### WHAT IS REQUIRED
Answer with the exact lines of the following material from the one containing "spec's examples -/" through the one containing "some (2, 4, 5, 3) ∧", both end lines included.

### DATA

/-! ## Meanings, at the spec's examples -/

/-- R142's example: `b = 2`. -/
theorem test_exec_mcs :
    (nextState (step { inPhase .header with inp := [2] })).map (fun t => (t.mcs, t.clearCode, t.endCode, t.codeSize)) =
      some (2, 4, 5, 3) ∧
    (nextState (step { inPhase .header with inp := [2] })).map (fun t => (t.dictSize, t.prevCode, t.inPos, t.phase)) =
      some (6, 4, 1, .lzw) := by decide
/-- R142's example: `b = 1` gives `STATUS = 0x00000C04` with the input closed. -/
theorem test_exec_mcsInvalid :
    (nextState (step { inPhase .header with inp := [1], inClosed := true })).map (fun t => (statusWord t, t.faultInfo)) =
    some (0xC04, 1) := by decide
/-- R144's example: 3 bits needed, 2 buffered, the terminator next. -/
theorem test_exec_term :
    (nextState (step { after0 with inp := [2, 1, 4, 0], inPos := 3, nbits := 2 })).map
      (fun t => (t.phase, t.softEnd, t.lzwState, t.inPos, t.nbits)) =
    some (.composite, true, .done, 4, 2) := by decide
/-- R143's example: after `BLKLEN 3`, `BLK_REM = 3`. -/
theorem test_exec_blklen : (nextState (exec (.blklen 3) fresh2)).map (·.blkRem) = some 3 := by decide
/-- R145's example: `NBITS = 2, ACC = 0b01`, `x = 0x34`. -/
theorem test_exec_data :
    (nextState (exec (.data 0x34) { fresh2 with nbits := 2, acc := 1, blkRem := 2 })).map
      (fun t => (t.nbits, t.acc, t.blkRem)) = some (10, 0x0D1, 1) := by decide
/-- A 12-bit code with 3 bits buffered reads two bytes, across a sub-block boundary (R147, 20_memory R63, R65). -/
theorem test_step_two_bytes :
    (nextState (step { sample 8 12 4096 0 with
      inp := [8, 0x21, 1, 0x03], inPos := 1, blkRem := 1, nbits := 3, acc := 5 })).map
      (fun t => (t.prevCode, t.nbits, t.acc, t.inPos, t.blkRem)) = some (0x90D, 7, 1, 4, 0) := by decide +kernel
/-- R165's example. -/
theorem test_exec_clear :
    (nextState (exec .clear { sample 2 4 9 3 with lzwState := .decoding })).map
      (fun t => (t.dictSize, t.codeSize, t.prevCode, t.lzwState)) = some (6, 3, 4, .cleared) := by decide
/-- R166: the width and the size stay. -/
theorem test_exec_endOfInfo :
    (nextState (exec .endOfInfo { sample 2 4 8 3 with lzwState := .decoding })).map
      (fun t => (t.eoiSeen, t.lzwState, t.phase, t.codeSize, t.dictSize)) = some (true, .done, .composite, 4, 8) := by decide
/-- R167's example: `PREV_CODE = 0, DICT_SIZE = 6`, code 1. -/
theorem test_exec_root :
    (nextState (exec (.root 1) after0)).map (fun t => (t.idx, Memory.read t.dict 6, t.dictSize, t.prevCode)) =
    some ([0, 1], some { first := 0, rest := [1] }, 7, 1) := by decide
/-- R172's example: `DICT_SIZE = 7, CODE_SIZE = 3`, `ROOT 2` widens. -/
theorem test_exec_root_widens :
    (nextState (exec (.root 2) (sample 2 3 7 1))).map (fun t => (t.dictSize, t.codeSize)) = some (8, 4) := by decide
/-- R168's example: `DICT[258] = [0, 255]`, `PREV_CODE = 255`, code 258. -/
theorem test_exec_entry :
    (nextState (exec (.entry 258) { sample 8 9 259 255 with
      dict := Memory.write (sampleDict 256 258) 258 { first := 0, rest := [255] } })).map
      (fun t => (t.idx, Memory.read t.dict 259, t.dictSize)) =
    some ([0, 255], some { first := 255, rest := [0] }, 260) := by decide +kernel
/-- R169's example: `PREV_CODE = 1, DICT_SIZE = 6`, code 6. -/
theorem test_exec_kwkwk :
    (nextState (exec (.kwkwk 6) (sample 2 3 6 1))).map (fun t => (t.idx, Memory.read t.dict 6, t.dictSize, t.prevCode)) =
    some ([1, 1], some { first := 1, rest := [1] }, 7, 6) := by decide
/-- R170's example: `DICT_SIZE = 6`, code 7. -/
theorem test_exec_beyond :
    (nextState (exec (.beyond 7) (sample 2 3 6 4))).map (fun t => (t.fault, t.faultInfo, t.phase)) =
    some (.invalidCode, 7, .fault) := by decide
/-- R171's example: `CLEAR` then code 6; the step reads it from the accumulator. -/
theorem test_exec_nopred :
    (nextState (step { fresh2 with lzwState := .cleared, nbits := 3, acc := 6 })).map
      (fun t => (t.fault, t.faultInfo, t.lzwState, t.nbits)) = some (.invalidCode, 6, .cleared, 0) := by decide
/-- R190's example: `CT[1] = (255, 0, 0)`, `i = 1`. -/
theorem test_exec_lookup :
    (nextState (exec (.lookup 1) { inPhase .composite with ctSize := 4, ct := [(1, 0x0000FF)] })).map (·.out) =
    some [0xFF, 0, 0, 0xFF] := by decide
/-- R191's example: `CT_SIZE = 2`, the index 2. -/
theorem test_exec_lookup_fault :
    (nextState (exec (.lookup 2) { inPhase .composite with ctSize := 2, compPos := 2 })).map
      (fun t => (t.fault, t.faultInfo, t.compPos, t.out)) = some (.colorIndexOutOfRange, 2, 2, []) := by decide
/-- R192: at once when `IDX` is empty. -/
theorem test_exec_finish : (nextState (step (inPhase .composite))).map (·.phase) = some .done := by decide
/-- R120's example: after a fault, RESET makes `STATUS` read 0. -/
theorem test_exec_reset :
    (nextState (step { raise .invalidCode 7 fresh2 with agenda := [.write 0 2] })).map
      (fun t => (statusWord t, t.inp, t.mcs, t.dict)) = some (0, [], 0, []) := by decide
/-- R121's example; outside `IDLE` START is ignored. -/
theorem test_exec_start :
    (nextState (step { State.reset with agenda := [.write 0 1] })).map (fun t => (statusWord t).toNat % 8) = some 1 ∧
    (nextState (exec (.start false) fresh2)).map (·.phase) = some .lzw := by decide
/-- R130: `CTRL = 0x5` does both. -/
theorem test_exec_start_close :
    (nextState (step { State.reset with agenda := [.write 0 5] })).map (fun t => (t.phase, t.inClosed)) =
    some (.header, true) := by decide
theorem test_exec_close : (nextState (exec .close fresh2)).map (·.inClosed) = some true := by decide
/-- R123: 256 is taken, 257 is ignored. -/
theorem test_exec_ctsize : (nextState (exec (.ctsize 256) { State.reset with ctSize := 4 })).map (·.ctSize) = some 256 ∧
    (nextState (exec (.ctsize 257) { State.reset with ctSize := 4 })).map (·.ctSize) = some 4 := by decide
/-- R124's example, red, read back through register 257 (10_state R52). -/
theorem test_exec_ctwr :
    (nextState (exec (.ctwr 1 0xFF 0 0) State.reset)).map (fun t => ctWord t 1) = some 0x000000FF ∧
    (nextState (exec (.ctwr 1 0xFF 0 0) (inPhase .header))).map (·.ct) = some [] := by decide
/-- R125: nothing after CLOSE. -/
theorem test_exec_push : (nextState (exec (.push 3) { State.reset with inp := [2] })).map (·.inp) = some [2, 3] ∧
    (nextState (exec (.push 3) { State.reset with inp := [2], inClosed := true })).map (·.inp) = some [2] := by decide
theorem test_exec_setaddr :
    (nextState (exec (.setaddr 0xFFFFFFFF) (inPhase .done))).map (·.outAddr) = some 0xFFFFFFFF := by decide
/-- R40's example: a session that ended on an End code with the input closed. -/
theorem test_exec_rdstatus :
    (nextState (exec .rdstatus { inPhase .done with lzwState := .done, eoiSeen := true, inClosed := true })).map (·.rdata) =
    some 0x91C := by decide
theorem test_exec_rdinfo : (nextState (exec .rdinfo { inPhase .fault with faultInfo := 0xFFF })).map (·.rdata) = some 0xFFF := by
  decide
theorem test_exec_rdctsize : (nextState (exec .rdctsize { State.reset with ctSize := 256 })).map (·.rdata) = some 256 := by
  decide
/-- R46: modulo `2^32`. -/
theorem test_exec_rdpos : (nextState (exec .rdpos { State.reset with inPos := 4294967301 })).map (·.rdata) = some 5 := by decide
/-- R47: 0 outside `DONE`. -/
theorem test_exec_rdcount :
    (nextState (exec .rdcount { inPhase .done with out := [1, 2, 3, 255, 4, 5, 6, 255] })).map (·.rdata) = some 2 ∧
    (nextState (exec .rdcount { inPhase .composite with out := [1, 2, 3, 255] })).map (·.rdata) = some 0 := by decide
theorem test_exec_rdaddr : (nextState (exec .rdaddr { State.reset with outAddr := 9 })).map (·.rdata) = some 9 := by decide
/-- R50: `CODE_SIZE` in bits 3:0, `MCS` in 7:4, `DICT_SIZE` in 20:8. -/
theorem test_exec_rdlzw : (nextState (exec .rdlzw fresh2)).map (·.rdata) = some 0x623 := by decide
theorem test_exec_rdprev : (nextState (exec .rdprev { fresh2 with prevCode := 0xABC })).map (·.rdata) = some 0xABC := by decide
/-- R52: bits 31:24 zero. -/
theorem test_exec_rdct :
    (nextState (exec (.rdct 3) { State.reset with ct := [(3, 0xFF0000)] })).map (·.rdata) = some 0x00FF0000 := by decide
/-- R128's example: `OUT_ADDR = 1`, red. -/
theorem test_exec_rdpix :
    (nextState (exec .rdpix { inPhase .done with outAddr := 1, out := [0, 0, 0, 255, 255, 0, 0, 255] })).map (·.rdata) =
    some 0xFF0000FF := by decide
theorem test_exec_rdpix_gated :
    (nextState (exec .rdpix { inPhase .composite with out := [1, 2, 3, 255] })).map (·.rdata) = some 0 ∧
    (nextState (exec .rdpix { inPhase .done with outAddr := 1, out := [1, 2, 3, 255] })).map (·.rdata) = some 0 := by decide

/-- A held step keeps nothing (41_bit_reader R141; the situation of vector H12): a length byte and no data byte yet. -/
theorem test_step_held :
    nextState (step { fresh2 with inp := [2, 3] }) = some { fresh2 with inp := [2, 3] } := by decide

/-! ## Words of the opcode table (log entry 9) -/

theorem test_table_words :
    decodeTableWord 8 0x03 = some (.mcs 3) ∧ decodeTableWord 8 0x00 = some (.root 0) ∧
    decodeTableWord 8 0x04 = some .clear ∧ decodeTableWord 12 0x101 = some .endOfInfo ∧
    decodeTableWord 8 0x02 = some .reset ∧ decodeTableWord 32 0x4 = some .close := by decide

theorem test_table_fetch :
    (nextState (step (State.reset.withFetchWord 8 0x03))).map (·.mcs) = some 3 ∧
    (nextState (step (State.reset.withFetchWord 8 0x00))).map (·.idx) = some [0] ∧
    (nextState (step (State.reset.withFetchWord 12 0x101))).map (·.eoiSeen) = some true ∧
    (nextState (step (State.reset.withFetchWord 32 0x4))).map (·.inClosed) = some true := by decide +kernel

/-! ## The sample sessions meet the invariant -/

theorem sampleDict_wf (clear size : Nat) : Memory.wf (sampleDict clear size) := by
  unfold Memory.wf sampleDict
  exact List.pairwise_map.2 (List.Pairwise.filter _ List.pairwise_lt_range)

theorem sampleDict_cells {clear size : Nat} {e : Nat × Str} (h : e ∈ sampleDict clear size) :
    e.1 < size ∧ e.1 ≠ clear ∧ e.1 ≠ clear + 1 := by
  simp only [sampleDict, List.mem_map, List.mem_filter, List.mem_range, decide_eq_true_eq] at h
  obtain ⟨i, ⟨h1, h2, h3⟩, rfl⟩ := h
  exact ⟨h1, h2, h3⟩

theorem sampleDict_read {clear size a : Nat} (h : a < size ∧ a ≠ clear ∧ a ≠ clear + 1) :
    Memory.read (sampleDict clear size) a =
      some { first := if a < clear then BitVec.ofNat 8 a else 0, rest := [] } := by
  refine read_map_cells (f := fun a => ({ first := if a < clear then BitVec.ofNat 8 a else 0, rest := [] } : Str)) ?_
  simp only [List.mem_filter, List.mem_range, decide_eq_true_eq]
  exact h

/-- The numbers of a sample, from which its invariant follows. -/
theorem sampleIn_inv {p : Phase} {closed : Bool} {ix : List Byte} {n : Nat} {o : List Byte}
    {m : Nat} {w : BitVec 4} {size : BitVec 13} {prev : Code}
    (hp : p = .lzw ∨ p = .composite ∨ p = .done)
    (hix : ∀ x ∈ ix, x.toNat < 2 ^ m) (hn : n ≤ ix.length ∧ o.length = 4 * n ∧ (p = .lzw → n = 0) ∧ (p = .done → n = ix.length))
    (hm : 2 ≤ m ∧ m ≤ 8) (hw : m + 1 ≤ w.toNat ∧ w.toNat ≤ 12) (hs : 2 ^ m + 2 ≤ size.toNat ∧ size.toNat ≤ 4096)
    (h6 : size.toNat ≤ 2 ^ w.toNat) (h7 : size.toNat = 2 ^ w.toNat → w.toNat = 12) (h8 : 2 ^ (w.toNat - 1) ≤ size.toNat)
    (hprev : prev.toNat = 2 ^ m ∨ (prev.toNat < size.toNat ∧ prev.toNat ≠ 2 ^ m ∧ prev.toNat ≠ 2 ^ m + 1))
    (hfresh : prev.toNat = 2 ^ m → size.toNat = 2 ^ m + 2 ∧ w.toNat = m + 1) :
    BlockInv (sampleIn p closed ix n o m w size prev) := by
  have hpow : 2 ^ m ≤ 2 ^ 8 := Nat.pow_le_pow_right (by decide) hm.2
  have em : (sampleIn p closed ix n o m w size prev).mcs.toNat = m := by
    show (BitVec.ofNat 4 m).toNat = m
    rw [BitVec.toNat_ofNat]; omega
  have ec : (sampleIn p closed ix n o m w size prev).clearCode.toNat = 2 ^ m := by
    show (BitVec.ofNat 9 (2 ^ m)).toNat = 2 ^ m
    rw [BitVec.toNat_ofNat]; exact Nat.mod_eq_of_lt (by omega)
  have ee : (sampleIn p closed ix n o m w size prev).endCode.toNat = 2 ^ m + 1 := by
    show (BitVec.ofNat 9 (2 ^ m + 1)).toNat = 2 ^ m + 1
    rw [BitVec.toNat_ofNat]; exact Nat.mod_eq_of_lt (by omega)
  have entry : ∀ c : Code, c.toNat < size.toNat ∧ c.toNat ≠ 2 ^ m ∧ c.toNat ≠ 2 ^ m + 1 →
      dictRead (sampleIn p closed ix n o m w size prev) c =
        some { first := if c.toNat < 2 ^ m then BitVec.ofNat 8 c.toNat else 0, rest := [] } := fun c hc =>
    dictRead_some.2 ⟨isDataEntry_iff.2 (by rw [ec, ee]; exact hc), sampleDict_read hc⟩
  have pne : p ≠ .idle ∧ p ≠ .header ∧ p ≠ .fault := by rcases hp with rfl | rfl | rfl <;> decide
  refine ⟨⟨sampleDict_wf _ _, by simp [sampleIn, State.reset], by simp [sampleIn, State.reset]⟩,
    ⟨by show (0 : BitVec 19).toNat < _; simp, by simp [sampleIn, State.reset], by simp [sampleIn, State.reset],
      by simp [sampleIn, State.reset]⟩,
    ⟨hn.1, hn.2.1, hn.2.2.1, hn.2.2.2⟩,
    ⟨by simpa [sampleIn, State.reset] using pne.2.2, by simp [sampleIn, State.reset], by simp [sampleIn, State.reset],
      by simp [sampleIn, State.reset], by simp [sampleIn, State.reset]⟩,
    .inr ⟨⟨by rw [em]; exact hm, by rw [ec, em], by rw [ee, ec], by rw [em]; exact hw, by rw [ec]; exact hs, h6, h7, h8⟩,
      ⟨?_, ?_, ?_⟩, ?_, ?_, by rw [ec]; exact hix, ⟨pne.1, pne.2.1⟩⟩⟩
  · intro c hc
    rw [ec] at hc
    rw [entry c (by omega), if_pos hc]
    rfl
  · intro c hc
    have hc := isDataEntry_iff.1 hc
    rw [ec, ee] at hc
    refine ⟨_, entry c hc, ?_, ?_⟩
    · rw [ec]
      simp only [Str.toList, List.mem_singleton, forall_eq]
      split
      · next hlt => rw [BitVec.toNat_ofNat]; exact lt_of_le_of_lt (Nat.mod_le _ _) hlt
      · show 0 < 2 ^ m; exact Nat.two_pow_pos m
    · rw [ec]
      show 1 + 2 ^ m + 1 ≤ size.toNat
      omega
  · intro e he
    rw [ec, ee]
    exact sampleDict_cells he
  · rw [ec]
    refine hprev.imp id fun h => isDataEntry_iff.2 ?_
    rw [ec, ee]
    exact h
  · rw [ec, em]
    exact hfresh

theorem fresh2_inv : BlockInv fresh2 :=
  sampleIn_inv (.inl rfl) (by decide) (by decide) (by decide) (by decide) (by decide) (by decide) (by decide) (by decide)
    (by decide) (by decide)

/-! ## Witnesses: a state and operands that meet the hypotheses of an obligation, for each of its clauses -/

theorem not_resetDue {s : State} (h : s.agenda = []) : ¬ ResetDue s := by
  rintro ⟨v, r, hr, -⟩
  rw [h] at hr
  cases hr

---

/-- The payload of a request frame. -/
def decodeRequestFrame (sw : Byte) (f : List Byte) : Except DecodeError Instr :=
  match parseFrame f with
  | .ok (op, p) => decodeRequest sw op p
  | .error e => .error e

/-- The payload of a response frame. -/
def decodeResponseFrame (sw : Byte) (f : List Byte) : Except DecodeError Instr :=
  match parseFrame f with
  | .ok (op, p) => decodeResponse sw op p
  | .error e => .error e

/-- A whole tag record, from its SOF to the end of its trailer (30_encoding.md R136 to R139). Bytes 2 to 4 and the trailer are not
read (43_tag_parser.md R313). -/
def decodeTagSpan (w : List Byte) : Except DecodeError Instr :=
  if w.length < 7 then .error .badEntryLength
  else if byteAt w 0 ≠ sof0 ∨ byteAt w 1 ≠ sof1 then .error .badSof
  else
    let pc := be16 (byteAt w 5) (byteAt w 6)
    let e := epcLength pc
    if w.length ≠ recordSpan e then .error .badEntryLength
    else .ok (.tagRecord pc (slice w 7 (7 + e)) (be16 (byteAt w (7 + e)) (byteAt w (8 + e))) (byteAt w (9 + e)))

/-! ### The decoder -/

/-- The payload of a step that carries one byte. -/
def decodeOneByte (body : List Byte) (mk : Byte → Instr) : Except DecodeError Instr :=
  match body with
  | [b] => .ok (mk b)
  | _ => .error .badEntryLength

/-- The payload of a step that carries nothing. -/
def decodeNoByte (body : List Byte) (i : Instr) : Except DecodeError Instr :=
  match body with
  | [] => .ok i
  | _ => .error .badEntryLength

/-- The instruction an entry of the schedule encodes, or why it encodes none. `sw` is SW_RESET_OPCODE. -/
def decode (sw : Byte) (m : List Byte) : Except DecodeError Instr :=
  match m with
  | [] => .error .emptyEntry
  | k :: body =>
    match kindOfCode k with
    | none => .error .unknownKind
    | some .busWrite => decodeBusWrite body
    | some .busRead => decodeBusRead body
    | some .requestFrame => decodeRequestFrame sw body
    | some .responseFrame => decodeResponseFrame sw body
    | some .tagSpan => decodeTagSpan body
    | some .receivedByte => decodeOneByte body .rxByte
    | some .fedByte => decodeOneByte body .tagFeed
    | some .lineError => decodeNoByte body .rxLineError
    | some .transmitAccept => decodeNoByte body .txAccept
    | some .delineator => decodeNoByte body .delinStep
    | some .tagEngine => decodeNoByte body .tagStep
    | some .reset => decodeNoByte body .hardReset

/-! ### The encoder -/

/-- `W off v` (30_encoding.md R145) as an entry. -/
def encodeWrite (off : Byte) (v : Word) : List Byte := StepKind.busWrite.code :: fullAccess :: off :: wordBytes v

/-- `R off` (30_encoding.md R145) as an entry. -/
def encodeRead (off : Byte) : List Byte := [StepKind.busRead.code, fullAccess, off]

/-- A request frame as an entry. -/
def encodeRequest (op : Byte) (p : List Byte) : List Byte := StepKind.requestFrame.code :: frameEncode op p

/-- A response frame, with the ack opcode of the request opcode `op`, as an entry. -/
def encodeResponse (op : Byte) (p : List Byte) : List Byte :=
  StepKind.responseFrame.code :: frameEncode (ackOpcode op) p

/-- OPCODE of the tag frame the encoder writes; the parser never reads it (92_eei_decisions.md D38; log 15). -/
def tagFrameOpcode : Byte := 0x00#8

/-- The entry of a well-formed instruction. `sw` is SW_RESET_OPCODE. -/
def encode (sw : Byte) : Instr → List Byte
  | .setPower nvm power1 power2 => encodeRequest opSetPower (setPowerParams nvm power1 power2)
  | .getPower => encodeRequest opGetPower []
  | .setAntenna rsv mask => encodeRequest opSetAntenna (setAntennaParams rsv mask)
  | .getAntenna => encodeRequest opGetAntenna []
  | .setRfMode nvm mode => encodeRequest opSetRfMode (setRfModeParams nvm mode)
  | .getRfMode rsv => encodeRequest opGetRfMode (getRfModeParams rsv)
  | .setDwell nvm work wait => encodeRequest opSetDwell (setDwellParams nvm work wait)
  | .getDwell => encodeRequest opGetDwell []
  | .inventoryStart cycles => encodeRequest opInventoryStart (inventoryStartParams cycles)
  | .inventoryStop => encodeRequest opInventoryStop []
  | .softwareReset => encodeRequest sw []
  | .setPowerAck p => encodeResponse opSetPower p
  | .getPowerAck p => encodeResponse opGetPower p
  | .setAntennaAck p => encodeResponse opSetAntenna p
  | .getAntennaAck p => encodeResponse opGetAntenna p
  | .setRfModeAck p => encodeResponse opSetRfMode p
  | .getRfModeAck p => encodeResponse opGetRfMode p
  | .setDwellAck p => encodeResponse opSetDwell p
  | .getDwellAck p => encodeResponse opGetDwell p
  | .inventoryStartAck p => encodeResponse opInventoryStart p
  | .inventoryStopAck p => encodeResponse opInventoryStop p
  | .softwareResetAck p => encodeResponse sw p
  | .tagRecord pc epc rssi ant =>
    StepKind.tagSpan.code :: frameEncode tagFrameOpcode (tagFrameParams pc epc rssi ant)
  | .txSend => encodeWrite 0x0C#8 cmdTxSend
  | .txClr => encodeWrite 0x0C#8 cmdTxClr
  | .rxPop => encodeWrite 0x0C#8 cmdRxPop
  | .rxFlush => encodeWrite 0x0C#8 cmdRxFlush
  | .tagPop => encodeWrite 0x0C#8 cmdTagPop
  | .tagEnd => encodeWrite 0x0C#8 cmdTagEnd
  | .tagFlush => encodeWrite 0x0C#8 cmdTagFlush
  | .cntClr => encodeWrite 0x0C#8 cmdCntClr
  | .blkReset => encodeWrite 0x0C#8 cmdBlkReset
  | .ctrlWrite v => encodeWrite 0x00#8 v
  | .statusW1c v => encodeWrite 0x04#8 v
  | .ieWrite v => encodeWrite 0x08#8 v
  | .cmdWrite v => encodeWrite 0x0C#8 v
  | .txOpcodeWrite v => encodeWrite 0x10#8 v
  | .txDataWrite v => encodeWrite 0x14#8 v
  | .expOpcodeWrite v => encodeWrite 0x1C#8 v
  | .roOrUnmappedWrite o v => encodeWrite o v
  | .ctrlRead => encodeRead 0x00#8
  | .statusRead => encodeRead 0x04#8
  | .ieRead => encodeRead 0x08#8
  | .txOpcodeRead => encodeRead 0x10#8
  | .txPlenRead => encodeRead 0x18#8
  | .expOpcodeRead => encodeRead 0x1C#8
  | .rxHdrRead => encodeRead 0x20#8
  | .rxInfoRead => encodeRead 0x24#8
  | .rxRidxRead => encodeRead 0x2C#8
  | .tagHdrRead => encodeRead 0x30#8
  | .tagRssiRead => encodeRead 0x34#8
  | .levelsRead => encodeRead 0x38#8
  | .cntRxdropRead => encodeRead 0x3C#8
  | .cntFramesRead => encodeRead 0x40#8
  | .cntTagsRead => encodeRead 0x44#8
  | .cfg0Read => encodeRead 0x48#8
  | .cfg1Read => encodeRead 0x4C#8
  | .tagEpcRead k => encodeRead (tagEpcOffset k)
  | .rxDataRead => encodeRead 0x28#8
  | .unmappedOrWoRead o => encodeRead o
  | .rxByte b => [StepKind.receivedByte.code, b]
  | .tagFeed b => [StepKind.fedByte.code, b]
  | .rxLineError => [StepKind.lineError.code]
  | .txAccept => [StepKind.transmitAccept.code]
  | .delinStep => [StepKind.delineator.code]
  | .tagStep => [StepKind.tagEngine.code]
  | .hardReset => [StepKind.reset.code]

==

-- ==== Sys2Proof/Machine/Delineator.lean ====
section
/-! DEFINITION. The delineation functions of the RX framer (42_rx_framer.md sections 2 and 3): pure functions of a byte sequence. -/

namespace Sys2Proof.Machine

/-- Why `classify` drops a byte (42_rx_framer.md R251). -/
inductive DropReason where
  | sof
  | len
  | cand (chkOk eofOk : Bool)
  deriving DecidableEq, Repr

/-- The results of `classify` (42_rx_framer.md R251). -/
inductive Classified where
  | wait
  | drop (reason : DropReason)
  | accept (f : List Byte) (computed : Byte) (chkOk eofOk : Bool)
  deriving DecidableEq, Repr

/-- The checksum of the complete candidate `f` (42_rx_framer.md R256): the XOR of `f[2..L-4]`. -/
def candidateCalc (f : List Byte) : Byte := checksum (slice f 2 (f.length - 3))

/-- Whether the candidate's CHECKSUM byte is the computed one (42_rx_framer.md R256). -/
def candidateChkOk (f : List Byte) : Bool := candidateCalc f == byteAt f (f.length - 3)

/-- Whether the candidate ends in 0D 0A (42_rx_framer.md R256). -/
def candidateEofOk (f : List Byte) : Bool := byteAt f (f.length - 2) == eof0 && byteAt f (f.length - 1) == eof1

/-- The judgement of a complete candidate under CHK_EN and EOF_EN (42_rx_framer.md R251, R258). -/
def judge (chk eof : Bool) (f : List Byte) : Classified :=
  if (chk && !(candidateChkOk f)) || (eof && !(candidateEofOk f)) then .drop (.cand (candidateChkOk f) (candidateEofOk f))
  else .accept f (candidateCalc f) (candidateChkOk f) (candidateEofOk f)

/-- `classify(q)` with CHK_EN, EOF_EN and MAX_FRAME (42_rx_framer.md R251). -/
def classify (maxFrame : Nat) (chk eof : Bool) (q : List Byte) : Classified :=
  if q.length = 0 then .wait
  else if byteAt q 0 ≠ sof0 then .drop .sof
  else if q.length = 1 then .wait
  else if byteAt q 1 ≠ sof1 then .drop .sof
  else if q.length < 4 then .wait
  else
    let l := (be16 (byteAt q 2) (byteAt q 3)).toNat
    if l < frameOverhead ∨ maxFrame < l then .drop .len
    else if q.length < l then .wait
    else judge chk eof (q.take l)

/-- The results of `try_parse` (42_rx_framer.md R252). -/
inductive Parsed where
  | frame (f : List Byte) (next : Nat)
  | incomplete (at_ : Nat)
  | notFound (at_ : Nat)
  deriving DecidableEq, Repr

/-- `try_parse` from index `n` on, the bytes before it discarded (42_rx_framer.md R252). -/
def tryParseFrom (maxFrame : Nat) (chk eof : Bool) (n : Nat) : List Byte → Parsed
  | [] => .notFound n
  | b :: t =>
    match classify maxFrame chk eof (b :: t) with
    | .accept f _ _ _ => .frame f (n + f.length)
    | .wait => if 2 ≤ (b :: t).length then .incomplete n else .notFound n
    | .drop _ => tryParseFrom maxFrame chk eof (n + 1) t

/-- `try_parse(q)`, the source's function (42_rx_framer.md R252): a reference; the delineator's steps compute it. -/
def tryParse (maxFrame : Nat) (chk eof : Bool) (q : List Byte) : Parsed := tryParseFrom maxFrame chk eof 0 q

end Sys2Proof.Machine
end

### ANSWER BOX
/-! ## Meanings, at the spec's examples -/

/-- R142's example: `b = 2`. -/
theorem test_exec_mcs :
    (nextState (step { inPhase .header with inp := [2] })).map (fun t => (t.mcs, t.clearCode, t.endCode, t.codeSize)) =
      some (2, 4, 5, 3) ∧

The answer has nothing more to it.